__THE PROBLEM__.
Scan the entries below. List each line with "wearStore".

__EXTRACTED RECORDS__.
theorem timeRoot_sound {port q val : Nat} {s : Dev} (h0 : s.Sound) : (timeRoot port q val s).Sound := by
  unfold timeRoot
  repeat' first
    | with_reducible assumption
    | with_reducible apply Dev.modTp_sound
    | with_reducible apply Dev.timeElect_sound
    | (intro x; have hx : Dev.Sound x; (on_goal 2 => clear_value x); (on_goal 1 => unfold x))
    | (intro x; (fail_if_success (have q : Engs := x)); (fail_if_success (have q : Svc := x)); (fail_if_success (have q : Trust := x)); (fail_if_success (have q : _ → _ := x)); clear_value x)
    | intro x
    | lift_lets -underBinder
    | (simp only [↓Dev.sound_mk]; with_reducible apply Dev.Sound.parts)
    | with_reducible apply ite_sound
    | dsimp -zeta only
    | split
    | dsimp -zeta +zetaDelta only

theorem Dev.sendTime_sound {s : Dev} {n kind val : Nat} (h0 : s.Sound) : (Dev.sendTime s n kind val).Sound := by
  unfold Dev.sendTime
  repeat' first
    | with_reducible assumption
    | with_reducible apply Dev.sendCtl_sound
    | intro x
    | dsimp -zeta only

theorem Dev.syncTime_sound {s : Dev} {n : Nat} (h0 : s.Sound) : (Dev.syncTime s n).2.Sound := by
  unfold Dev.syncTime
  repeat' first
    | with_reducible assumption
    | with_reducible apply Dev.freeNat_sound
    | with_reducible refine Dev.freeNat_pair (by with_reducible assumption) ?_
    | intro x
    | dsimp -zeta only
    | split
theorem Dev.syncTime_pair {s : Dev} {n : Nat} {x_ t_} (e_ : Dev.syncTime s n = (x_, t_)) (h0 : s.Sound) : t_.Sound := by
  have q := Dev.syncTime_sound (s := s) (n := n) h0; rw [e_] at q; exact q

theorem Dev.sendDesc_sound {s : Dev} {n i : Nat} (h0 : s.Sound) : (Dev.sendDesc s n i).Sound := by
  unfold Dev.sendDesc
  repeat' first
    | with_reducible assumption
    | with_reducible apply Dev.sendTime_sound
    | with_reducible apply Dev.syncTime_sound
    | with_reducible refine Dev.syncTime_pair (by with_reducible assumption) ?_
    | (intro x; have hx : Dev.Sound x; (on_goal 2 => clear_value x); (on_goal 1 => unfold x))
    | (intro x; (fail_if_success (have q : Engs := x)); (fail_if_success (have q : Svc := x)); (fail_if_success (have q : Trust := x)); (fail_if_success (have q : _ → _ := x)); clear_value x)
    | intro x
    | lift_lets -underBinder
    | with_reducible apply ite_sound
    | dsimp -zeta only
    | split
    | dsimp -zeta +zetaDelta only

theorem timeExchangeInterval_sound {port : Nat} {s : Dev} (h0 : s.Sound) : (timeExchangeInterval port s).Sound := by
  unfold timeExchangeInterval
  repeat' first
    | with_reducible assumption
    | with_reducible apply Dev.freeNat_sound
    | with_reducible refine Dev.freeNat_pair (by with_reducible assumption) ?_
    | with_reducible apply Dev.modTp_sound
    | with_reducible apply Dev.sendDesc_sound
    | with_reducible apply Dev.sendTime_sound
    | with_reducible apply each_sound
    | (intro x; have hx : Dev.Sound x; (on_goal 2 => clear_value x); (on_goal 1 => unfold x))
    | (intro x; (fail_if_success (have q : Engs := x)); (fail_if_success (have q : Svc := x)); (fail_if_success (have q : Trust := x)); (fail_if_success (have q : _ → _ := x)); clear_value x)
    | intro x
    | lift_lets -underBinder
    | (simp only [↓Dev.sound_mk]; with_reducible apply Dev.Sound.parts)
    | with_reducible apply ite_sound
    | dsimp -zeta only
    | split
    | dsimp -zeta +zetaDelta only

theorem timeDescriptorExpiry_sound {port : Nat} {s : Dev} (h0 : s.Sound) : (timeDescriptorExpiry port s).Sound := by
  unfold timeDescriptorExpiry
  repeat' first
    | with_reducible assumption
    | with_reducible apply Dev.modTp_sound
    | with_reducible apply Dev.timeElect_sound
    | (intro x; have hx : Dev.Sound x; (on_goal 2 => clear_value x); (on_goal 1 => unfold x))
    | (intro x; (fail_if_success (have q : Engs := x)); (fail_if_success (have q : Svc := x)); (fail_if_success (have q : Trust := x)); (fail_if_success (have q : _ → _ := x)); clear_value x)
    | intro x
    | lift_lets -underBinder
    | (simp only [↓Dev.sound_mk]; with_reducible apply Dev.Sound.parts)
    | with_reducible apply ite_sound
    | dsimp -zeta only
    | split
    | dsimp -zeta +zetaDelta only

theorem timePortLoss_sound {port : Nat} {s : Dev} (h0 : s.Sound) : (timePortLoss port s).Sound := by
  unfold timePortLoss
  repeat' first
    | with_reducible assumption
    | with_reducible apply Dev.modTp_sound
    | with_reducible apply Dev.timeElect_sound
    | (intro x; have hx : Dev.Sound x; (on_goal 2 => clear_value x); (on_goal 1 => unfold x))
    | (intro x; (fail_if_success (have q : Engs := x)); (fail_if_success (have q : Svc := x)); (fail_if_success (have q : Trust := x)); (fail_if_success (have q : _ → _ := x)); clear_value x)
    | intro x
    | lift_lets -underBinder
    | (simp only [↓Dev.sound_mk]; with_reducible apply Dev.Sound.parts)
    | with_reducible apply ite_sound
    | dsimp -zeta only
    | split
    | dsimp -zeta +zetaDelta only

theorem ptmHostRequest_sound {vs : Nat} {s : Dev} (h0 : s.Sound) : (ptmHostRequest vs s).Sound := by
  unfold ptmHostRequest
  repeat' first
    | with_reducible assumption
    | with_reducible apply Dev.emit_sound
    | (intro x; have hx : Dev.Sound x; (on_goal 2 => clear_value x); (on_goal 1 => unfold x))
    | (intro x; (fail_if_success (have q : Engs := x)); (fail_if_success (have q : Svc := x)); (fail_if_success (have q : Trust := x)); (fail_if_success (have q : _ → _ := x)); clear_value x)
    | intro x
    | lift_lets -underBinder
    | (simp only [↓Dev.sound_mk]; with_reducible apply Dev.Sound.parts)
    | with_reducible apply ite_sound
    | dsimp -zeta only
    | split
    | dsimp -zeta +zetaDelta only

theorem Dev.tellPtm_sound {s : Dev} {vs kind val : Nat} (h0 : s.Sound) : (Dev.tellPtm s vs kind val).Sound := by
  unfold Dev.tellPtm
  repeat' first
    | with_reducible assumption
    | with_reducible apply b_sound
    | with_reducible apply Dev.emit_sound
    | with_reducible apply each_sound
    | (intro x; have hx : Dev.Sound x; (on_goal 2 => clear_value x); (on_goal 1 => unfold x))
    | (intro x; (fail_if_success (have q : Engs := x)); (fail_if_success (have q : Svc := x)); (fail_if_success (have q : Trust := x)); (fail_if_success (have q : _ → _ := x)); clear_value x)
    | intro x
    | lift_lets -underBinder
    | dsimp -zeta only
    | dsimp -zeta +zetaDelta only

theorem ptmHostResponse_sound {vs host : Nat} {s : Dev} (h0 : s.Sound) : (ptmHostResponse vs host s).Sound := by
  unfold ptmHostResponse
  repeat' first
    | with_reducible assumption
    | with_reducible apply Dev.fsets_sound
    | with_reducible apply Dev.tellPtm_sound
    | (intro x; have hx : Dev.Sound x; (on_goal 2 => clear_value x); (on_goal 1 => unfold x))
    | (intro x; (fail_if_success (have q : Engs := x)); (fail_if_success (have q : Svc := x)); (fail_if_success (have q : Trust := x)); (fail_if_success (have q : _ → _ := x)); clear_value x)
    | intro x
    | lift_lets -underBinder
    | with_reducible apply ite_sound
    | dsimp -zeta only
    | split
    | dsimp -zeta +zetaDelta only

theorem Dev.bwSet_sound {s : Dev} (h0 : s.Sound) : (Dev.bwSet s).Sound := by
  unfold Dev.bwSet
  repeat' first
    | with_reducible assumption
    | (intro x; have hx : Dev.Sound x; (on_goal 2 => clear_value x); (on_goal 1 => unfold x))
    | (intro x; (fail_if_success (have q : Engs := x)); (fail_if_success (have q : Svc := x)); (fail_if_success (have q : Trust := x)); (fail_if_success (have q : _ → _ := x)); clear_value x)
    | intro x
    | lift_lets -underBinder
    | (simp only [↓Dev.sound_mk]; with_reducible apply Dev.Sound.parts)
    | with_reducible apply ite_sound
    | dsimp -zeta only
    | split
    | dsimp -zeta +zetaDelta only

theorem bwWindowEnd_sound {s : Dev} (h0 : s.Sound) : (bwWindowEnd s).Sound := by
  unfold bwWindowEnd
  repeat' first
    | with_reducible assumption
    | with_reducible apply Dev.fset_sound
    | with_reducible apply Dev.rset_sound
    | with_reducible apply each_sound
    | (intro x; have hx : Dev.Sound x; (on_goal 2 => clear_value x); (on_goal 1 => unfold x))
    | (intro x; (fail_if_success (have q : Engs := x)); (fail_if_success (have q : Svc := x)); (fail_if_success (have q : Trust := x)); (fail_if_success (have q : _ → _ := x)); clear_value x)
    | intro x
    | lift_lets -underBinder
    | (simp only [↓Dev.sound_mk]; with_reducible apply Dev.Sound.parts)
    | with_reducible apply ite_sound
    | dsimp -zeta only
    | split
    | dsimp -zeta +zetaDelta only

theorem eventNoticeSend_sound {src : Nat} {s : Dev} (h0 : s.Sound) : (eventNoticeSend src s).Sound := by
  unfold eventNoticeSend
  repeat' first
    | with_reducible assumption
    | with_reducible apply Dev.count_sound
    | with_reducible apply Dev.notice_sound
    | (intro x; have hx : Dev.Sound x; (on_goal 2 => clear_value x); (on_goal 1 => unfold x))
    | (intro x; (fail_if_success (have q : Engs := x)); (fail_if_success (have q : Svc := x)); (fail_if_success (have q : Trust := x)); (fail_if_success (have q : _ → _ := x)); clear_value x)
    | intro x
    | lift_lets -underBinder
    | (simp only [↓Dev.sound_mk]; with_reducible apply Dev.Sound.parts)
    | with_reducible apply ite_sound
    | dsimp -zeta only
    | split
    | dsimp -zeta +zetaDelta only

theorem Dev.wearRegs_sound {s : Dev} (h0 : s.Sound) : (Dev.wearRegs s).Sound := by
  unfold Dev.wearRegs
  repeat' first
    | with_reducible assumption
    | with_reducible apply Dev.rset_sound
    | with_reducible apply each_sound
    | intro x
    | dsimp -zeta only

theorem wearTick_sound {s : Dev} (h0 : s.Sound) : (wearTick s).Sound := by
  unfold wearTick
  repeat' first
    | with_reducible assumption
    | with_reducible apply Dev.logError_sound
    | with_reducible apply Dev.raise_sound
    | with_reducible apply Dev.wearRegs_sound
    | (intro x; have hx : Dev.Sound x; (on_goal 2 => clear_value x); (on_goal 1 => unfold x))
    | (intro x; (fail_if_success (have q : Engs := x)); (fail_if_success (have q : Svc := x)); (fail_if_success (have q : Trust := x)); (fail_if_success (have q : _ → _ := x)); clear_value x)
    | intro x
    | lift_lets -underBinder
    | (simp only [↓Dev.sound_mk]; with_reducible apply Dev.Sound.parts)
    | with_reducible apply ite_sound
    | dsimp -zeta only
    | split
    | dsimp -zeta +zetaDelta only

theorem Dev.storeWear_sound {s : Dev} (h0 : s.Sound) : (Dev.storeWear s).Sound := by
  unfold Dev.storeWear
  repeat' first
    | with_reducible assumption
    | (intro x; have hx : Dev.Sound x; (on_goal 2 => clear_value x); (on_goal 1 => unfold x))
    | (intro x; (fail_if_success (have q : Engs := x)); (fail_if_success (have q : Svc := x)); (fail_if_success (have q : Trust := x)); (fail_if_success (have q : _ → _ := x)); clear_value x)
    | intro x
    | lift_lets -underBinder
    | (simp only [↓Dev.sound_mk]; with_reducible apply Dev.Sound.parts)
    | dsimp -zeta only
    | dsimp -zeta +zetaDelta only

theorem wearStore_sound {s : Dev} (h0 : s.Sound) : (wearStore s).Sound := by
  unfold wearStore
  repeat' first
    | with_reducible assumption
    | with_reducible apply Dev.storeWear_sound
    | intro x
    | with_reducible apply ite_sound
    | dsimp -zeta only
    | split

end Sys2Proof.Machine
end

__EXERCISE RESPONSE__.
theorem wearStore_sound {s : Dev} (h0 : s.Sound) : (wearStore s).Sound := by
  unfold wearStore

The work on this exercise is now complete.